Collected data:
/-- The translation of a burst of these units fails: the descriptor stops, and what is begun of other rows completes. It goes
on at the row of the burst, which is moved again from its start (R327, R353). -/
def Chip.drayFaulted (m : Chip) (c : Fin 64) (s : Fin 8) (p : DUnit → Bool) : Chip :=
  (m.modStream c s fun t =>
    let rows := (t.units.filter p).map (·.row)
    { t with
      units := t.units.map fun u => if p u then { u with failed := true } else u
      again := rows.foldl (fun o r => some (o.elim r (min r))) t.again, stopping := true, faulted := true }.unplan).draySettle c s

/-! ### Credits (R329) -/

/-- Read bursts of a stream that are in flight. -/
def DStream.credits (t : DStream) : Nat := (t.units.map fun u => (u.rd.filter (·.st == .sent)).length).foldl (· + ·) 0

/-- A read credit is left for stream `s`: 16 of its own, 128 shared. -/
def Chip.hasCredit (m : Chip) (c : Fin 64) (s : Fin 8) : Bool :=
  let shared := ((m.coach c).dray.toList.map fun t => t.credits - 16).foldl (· + ·) 0
  decide ((m.stream c s).credits < 16 ∨ shared < 128)

/-! ### Bursts of a side (R324 to R326) -/

/-- Size of a burst at device address `a`: 8 bytes in the register space, a row for a write of core memory, else 256. -/
def burstSize (wr : Bool) (a : Nat) : Nat := match regionOf a with
  | .regs _ => 8
  | .core _ _ _ => if wr then 512 else 256
  | _ => 256

/-- `n` bytes from `a` on, cut at multiples of the size that each place has. -/
def cutAt (size : Int → Nat) (a : Int) (n : Nat) : Nat → List (Int × Nat)
  | 0 => []
  | fuel + 1 =>
    if n = 0 then []
    else
      let z := size a
      let k := if z = 0 then n else min n (z - (a % z).toNat)
      (a, k) :: cutAt size (a + k) (n - k) fuel

/-- The bursts of `n` bytes of a side from address `a` of its space. -/
def DDesc.bursts (e : DDesc) (wr : Bool) (a : Int) (n : Nat) : List DPiece :=
  let k := e.kind wr
  let size (x : Int) : Nat :=
    if k = kObuf then 256 else if k = kCrow then (if wr then 512 else 256) else if k = kPhys then burstSize wr x.toNat else 256
  (cutAt size a n (n + 1)).map fun p => { a := p.1, len := p.2, st := .planned, seg := none, data := [] }

/-- The scales of a target in core memory are written as whole rows of their array (R325). -/
def DDesc.scaleRows (e : DDesc) : Bool := e.mxMem true && e.toCore

/-- The bursts that bring the unit at (row, off): the elements, then the scales of an MX row in memory. -/
def DDesc.readBursts (e : DDesc) (row off n : Nat) : List DPiece :=
  e.bursts false (e.rowStart false row + off) n
    ++ (if e.mxMem false then e.bursts false (e.scaleStart false row) e.scaleLen else [])

/-- Where the elements and the scales of a unit lie in the operand buffer that the descriptor writes (R224). -/
def DDesc.obufAt (e : DDesc) (u : DUnit) : Nat × Nat :=
  let off := e.daddr / 4 % 256
  ((off + u.row) * 1024 + u.off, (off + 128) * 1024 + u.row * ((e.fmt true).map rowScales).getD 0)

/-- The bursts that write a unit, or a row of the scale array; into an operand buffer the elements in their row and the scales of an
MX row where R224 puts them. -/
def DDesc.writeBursts (e : DDesc) (u : DUnit) : List DPiece :=
  match u.scale with
  | some r => e.bursts true (e.scaleStart true 0 + (512 * r : Nat)) 512
  | none =>
    if e.dkind = kObuf then
      let n := if e.op = opConvert then e.outBytes else u.len
      e.bursts true (e.obufAt u).1 n ++ e.bursts true (e.obufAt u).2 (u.data.length - n)
    else
    e.bursts true (e.rowStart true u.row + u.off) (if e.op = opConvert then e.outBytes else u.len)
      ++ (if e.mxMem true && !e.scaleRows then e.bursts true (e.scaleStart true u.row) e.scaleLen else [])

/-- Length of the unit at (row, off): a converted row is one unit; a row of core memory is written whole; the register
space takes 8 bytes; else 256-byte boundaries of both sides cut it. -/
def DDesc.unitLen (e : DDesc) (row off : Nat) : Nat :=
  let rest := e.len - off
  let s := (e.rowStart false row + off).toNat
  let d := (e.rowStart true row + off).toNat
  if e.op = opConvert then e.len
  else if e.coreRow row then min rest 512
  else
    let bs := if e.op = opFill ∨ e.skind ≠ kPhys then 256 else burstSize false s
    let bd := if e.dkind ≠ kPhys then 256 else burstSize true d
    let ns := if e.op = opFill then 256 else bs - s % bs
    min rest (min ns (bd - d % bd))

/-- The unit that is planned next, named `t.nextId`; a FILL has nothing to read. -/
def DDesc.nextUnit (e : DDesc) (t : DStream) : DUnit :=
  let n := e.unitLen t.row t.off
  let fill := decide (e.op = opFill)
  let u : DUnit :=
    { id := t.nextId, row := t.row, off := t.off, len := n
      rd := if fill then [] else e.readBursts t.row t.off (if e.op = opConvert then e.rowBytes false else n)
      wr := [], writing := fill, data := if fill then List.replicate n 0 else [], scale := none, failed := false }
  if fill then { u with wr := e.writeBursts u } else u

/-- The next unit is planned, and the place after it. -/
def DStream.plan (e : DDesc) (t : DStream) : DStream :=
  let u := e.nextUnit t
  let last := decide (e.op = opConvert ∨ e.len ≤ t.off + u.len)
  { t with units := t.units ++ [u], nextId := t.nextId + 1, row := if last then t.row + 1 else t.row
           off := if last then 0 else t.off + u.len }

/-- What the translation of a burst comes to. -/
inductive Sent where
  | ok (g : XSeg)
  | wait
  /-- Translation failed. -/
  | fail
  /-- Outside the task's memory: the address of the violation. -/
  | chock (a : Nat)
  deriving DecidableEq, Repr

/-- A burst to device memory takes the next number (R361). -/
def Chip.devBurst (m : Chip) (a n : Nat) : Chip × Sent :=
  let s := m.takeSer
  (s.1, .ok ⟨.dev a, none, n, s.2⟩)

/-- A burst of a side is translated, as it is sent (R361): core memory within the task's bound (R280), virtual memory through
its leaf. -/
def Chip.burstSeg (m : Chip) (c : Fin 64) (s : Fin 8) (e : DDesc) (wr : Bool) (a : Int) (n : Nat) : Chip × Sent :=
  let x : Ctx := ⟨c, e.aft⟩
  let k := m.ctx x
  if e.kind wr = kCrow then
    let r := k.rows e.sup
    let at0 : Nat := coreBase + c.val * 0x400000 + r.1 * 512
    if a < 0 ∨ ((r.2 + 1) * 512 : Nat) < a + n then (m, .chock ((at0 : Int) + a).toNat) else m.devBurst (at0 + a.toNat) n
  else if e.kind wr = kVirt then
    let q : XMiss := { req := ⟨c, 1 + s.val⟩, asid := k.asid, va := a.toNat, write := wr, sup := e.sup, task := k.task }
    let r := m.translate q
    match r.2 with
    | .ok pl cl => let u := r.1.takeSer; (u.1, .ok ⟨pl, cl, n, u.2⟩)
    | .wait => (r.1, .wait)
    | .fail => (r.1, .fail)
  else m.devBurst a.toNat n

/-! ### Issuing (R326, R329, R330) -/

def Chip.modUnit (m : Chip) (c : Fin 64) (s : Fin 8) (id : Nat) (f : DUnit → DUnit) : Chip :=
  m.modStream c s fun t => { t with units := t.units.map fun u => if u.id = id then f u else u }

/-- Burst `i` of one side of a unit. -/
def DUnit.setPiece (u : DUnit) (wr : Bool) (i : Nat) (f : DPiece → DPiece) : DUnit :=
  let go (l : List DPiece) : List DPiece := l.mapIdx fun j p => if j = i then f p else p
  if wr then { u with wr := go u.wr } else { u with rd := go u.rd }

/-- Bursts of a stream that are still to be sent, with their unit and place in it. -/
def DStream.open' (t : DStream) (wr : Bool) : List (DUnit × Nat × DPiece) :=
  (t.units.filter fun u => !u.failed && u.writing == wr).flatMap fun u =>
    ((if wr then u.wr else u.rd).zipIdx.filter fun p => p.1.st == .planned).map fun p => (u, p.2, p.1)

/-- The stream freezes before burst `i` of unit `u` (R69). -/
def Chip.freezeStream (m : Chip) (c : Fin 64) (s : Fin 8) (u i : Nat) : Chip := m.modStream c s fun t => { t with froze := (u, i) }

/-- The stream is chocked for burst `i` of unit `u`, outside its task's memory (R69). -/
def Chip.chockStream (m : Chip) (c : Fin 64) (s : Fin 8) (a u i : Nat) : Chip :=
  (m.chock (drayPage c.val) (streamId c.val s.val) 3 a (coachDomain c.val)).freezeStream c s u i

/-- A chocked stream sends the transfers before the violating one alone (R69). -/
def Chip.maySend (m : Chip) (c : Fin 64) (s : Fin 8) (u i : Nat) : Bool :=
  let f := (m.stream c s).froze
  !m.streamChocked c s.val || decide (u < f.1 ∨ (u = f.1 ∧ i < f.2))

/-- A freight dray works for this side; one is asked for when it does not (R330). -/
def Chip.needJob (m : Chip) (c : Fin 64) (s : Fin 8) (e : DDesc) (wr : Bool) (g : XSeg) : Option Chip :=
  let w : JobWork := .stream c.val s.val wr
  if g.isDev || m.hasJob w then none
  else if (m.jobOf w).isSome then some m
  else some (m.askJob w (streamId c.val s.val) e.cls)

Task to complete:
Copy the lines of the data above exactly as written, beginning with the line containing "let off := e.daddr / 4 % 256" and ending with the line containing "t.off, len := n", and leave out all other lines.

Completed exercise:
  let off := e.daddr / 4 % 256
  ((off + u.row) * 1024 + u.off, (off + 128) * 1024 + u.row * ((e.fmt true).map rowScales).getD 0)

/-- The bursts that write a unit, or a row of the scale array; into an operand buffer the elements in their row and the scales of an
MX row where R224 puts them. -/
def DDesc.writeBursts (e : DDesc) (u : DUnit) : List DPiece :=
  match u.scale with
  | some r => e.bursts true (e.scaleStart true 0 + (512 * r : Nat)) 512
  | none =>
    if e.dkind = kObuf then
      let n := if e.op = opConvert then e.outBytes else u.len
      e.bursts true (e.obufAt u).1 n ++ e.bursts true (e.obufAt u).2 (u.data.length - n)
    else
    e.bursts true (e.rowStart true u.row + u.off) (if e.op = opConvert then e.outBytes else u.len)
      ++ (if e.mxMem true && !e.scaleRows then e.bursts true (e.scaleStart true u.row) e.scaleLen else [])

/-- Length of the unit at (row, off): a converted row is one unit; a row of core memory is written whole; the register
space takes 8 bytes; else 256-byte boundaries of both sides cut it. -/
def DDesc.unitLen (e : DDesc) (row off : Nat) : Nat :=
  let rest := e.len - off
  let s := (e.rowStart false row + off).toNat
  let d := (e.rowStart true row + off).toNat
  if e.op = opConvert then e.len
  else if e.coreRow row then min rest 512
  else
    let bs := if e.op = opFill ∨ e.skind ≠ kPhys then 256 else burstSize false s
    let bd := if e.dkind ≠ kPhys then 256 else burstSize true d
    let ns := if e.op = opFill then 256 else bs - s % bs
    min rest (min ns (bd - d % bd))

/-- The unit that is planned next, named `t.nextId`; a FILL has nothing to read. -/
def DDesc.nextUnit (e : DDesc) (t : DStream) : DUnit :=
  let n := e.unitLen t.row t.off
  let fill := decide (e.op = opFill)
  let u : DUnit :=
    { id := t.nextId, row := t.row, off := t.off, len := n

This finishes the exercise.